▶ [Listed records]:
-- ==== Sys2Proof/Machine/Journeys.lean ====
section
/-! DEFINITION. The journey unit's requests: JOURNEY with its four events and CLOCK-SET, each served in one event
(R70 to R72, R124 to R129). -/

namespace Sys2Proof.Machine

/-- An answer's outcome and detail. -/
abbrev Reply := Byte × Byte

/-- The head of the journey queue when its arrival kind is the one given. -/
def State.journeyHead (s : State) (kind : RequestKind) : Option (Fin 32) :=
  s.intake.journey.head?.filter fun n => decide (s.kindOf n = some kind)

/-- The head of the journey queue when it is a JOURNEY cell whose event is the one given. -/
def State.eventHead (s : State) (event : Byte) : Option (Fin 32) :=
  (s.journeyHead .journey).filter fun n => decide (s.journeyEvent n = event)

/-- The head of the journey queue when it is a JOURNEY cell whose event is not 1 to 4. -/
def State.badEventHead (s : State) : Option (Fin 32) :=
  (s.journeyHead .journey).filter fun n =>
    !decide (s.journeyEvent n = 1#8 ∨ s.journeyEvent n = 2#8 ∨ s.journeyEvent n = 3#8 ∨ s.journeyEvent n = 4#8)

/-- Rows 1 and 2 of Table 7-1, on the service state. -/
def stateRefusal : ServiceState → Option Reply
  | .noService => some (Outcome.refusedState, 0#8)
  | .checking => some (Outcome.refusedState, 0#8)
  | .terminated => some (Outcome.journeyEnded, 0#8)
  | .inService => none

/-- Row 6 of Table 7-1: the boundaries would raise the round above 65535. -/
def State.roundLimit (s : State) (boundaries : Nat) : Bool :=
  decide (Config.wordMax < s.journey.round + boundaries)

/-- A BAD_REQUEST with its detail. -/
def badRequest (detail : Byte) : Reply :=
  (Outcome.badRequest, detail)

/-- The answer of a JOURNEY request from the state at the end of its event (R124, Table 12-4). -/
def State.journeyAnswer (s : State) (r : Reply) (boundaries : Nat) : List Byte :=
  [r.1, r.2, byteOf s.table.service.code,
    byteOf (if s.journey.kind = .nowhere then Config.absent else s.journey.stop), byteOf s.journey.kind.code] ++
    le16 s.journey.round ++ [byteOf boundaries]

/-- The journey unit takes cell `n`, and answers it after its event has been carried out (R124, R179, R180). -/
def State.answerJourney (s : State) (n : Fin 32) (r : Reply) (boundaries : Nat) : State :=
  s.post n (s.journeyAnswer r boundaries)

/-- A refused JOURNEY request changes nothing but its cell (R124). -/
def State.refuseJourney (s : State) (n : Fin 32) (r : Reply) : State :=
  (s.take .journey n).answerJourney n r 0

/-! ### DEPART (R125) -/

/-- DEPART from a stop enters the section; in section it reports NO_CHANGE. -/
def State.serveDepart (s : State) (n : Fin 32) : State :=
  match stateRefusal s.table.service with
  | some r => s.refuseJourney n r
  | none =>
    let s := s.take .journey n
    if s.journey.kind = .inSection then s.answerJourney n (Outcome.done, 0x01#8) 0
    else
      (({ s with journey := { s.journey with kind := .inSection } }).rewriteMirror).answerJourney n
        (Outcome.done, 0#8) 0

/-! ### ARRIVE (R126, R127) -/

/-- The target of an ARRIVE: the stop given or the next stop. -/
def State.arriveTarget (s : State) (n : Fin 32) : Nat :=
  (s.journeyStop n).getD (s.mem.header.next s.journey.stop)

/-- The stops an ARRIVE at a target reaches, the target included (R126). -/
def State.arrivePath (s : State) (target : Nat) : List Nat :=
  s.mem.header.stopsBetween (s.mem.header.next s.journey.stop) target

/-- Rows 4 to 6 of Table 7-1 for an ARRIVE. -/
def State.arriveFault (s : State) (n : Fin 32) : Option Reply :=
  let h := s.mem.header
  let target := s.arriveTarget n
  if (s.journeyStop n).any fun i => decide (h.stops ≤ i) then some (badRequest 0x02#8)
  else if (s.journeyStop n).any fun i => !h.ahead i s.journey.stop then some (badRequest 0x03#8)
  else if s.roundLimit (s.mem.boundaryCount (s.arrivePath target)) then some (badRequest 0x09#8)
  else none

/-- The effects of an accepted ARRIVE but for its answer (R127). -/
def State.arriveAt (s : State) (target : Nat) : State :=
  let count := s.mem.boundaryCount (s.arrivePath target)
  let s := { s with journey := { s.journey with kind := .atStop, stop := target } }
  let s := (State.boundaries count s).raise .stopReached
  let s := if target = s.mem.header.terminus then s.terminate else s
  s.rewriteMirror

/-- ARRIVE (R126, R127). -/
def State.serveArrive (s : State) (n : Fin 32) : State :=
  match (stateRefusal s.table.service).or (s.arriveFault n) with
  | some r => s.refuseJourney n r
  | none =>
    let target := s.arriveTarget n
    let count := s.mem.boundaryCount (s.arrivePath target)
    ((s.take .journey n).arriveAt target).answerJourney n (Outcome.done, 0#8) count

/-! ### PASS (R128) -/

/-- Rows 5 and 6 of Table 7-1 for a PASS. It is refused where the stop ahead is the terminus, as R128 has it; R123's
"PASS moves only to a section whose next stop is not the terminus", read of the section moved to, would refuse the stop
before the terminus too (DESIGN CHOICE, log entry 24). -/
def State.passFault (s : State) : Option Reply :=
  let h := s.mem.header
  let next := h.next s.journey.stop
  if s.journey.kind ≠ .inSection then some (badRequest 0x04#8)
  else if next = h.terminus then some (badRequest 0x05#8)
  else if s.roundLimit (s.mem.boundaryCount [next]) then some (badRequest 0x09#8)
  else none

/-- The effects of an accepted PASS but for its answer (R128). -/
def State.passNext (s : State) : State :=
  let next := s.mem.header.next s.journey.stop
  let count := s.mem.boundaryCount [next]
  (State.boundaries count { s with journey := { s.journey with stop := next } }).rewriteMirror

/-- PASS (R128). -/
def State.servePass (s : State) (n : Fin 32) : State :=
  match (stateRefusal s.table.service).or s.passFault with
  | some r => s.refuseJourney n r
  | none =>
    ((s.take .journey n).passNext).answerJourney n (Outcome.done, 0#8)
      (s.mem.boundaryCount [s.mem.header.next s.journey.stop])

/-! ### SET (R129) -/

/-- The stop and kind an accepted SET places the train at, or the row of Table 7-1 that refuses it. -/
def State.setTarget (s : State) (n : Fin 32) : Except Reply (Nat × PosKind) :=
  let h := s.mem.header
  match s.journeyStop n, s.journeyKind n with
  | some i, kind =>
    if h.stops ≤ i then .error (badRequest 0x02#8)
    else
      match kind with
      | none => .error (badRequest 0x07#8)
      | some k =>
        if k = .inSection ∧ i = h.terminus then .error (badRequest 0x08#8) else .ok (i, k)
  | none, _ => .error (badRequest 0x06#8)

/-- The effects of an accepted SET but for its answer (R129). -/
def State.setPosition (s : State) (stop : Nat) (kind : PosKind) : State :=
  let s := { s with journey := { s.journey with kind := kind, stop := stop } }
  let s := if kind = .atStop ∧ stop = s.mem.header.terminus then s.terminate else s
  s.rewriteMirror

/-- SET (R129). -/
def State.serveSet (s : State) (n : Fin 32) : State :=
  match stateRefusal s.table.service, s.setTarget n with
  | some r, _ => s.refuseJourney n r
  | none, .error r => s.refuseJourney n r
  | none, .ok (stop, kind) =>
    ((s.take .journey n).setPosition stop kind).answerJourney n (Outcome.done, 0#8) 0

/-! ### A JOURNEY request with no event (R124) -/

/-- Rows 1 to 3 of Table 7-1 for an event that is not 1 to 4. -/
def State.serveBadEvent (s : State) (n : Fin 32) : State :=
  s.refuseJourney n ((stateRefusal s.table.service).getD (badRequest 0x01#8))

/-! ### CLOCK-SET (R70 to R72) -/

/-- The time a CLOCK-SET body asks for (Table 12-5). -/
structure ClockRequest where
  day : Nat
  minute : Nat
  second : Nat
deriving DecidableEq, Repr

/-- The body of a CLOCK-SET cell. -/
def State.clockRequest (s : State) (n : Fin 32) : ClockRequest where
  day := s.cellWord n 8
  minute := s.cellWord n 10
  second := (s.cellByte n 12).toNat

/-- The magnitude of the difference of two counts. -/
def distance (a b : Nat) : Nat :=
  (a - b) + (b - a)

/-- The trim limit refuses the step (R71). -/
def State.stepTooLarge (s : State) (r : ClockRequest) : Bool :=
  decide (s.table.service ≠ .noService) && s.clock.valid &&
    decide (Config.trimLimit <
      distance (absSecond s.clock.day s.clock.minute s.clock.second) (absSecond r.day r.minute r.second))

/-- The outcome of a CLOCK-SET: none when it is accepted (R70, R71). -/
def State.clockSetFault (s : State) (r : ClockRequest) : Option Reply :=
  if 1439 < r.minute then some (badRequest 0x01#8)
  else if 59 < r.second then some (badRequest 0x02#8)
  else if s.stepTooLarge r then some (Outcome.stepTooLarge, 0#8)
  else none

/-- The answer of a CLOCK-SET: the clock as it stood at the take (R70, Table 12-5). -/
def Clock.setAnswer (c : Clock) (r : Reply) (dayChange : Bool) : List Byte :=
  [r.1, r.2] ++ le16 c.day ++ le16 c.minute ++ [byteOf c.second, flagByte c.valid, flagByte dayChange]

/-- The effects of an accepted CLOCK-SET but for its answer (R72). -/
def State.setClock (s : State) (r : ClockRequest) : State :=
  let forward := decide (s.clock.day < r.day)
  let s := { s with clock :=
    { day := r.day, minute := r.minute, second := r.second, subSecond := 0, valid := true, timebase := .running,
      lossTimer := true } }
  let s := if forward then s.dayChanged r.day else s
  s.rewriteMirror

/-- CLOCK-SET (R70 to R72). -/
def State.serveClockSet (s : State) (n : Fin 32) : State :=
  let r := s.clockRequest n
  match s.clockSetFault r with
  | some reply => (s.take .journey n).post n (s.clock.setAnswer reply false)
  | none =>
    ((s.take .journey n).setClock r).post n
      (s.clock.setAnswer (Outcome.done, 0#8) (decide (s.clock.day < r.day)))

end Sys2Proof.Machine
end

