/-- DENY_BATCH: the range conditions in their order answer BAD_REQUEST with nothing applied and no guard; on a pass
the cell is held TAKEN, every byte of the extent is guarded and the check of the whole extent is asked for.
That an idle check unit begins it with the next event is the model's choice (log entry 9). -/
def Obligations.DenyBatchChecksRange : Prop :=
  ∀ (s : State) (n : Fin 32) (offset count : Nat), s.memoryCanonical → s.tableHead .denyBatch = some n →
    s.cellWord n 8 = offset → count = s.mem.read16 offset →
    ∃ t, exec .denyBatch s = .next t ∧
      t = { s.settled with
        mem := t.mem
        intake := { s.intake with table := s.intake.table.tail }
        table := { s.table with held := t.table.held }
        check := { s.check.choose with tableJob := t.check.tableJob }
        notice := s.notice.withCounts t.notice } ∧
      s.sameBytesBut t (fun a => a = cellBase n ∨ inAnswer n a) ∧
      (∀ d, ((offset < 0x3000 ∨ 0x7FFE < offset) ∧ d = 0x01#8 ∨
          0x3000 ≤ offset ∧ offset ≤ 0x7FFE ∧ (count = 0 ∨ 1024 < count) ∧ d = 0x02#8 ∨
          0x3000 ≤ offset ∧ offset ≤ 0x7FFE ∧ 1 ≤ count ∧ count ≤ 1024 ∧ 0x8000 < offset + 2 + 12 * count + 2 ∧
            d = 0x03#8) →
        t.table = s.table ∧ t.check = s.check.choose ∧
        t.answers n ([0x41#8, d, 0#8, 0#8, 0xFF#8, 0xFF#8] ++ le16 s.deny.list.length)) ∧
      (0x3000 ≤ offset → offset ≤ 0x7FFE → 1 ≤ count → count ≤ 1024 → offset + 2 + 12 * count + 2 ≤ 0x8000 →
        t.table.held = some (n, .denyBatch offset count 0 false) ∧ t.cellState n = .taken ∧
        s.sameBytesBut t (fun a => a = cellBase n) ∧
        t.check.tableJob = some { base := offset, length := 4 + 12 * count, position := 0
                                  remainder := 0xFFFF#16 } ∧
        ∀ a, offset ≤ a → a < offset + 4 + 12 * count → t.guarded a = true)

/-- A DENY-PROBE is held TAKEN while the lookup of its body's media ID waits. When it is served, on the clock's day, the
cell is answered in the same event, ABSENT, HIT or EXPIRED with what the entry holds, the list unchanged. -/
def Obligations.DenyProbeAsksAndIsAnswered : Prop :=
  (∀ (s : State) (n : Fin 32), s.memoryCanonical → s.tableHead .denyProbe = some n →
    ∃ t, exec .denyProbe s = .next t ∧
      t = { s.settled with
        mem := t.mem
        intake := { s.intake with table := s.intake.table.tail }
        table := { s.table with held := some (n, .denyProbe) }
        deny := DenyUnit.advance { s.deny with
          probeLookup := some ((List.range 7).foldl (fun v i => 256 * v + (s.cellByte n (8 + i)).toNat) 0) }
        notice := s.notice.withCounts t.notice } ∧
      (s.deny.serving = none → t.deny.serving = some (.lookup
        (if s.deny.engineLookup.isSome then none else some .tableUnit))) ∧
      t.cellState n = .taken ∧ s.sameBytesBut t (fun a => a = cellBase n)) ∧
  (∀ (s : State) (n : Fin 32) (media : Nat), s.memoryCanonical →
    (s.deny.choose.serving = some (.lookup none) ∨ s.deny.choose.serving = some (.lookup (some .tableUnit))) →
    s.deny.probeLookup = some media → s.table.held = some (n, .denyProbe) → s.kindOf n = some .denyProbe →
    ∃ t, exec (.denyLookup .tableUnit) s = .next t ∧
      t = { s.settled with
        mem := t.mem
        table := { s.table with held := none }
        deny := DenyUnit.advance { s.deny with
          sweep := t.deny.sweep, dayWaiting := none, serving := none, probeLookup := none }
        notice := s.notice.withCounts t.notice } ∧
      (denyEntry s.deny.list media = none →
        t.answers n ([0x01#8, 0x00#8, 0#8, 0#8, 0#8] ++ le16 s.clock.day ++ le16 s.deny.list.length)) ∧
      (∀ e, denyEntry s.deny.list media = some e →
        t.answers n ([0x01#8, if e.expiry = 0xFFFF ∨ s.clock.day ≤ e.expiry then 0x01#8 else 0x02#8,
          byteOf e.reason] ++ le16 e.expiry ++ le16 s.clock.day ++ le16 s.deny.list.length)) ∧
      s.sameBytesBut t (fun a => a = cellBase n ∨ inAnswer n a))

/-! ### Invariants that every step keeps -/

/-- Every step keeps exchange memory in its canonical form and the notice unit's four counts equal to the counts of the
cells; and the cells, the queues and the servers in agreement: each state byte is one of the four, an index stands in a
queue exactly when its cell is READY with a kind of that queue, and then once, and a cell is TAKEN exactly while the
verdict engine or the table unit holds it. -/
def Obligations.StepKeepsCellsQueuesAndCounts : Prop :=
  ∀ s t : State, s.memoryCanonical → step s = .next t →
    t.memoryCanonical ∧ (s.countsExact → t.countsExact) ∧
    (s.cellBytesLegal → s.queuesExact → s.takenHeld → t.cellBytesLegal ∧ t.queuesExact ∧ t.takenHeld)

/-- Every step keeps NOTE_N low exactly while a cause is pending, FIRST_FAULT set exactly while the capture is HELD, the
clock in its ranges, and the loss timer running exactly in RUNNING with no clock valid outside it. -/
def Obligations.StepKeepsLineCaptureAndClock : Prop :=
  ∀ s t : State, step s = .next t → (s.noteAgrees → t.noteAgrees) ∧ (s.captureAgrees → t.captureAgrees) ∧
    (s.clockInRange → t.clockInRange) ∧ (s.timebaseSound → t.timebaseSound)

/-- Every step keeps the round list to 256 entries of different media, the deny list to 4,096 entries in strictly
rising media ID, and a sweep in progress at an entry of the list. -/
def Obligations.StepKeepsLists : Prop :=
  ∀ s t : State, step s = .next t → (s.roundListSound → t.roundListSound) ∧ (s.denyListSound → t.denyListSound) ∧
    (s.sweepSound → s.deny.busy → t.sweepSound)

▶ [Task objective]:
All that is wanted is an exact copy of the lines above from the one with "(∀ e, denyEntry" through the one with "(s.clockInRange → t.clockInRange)", with both ends included.

▶ [Written response]:
      (∀ e, denyEntry s.deny.list media = some e →
        t.answers n ([0x01#8, if e.expiry = 0xFFFF ∨ s.clock.day ≤ e.expiry then 0x01#8 else 0x02#8,
          byteOf e.reason] ++ le16 e.expiry ++ le16 s.clock.day ++ le16 s.deny.list.length)) ∧
      s.sameBytesBut t (fun a => a = cellBase n ∨ inAnswer n a))

/-! ### Invariants that every step keeps -/

/-- Every step keeps exchange memory in its canonical form and the notice unit's four counts equal to the counts of the
cells; and the cells, the queues and the servers in agreement: each state byte is one of the four, an index stands in a
queue exactly when its cell is READY with a kind of that queue, and then once, and a cell is TAKEN exactly while the
verdict engine or the table unit holds it. -/
def Obligations.StepKeepsCellsQueuesAndCounts : Prop :=
  ∀ s t : State, s.memoryCanonical → step s = .next t →
    t.memoryCanonical ∧ (s.countsExact → t.countsExact) ∧
    (s.cellBytesLegal → s.queuesExact → s.takenHeld → t.cellBytesLegal ∧ t.queuesExact ∧ t.takenHeld)

/-- Every step keeps NOTE_N low exactly while a cause is pending, FIRST_FAULT set exactly while the capture is HELD, the
clock in its ranges, and the loss timer running exactly in RUNNING with no clock valid outside it. -/
def Obligations.StepKeepsLineCaptureAndClock : Prop :=
  ∀ s t : State, step s = .next t → (s.noteAgrees → t.noteAgrees) ∧ (s.captureAgrees → t.captureAgrees) ∧
    (s.clockInRange → t.clockInRange) ∧ (s.timebaseSound → t.timebaseSound)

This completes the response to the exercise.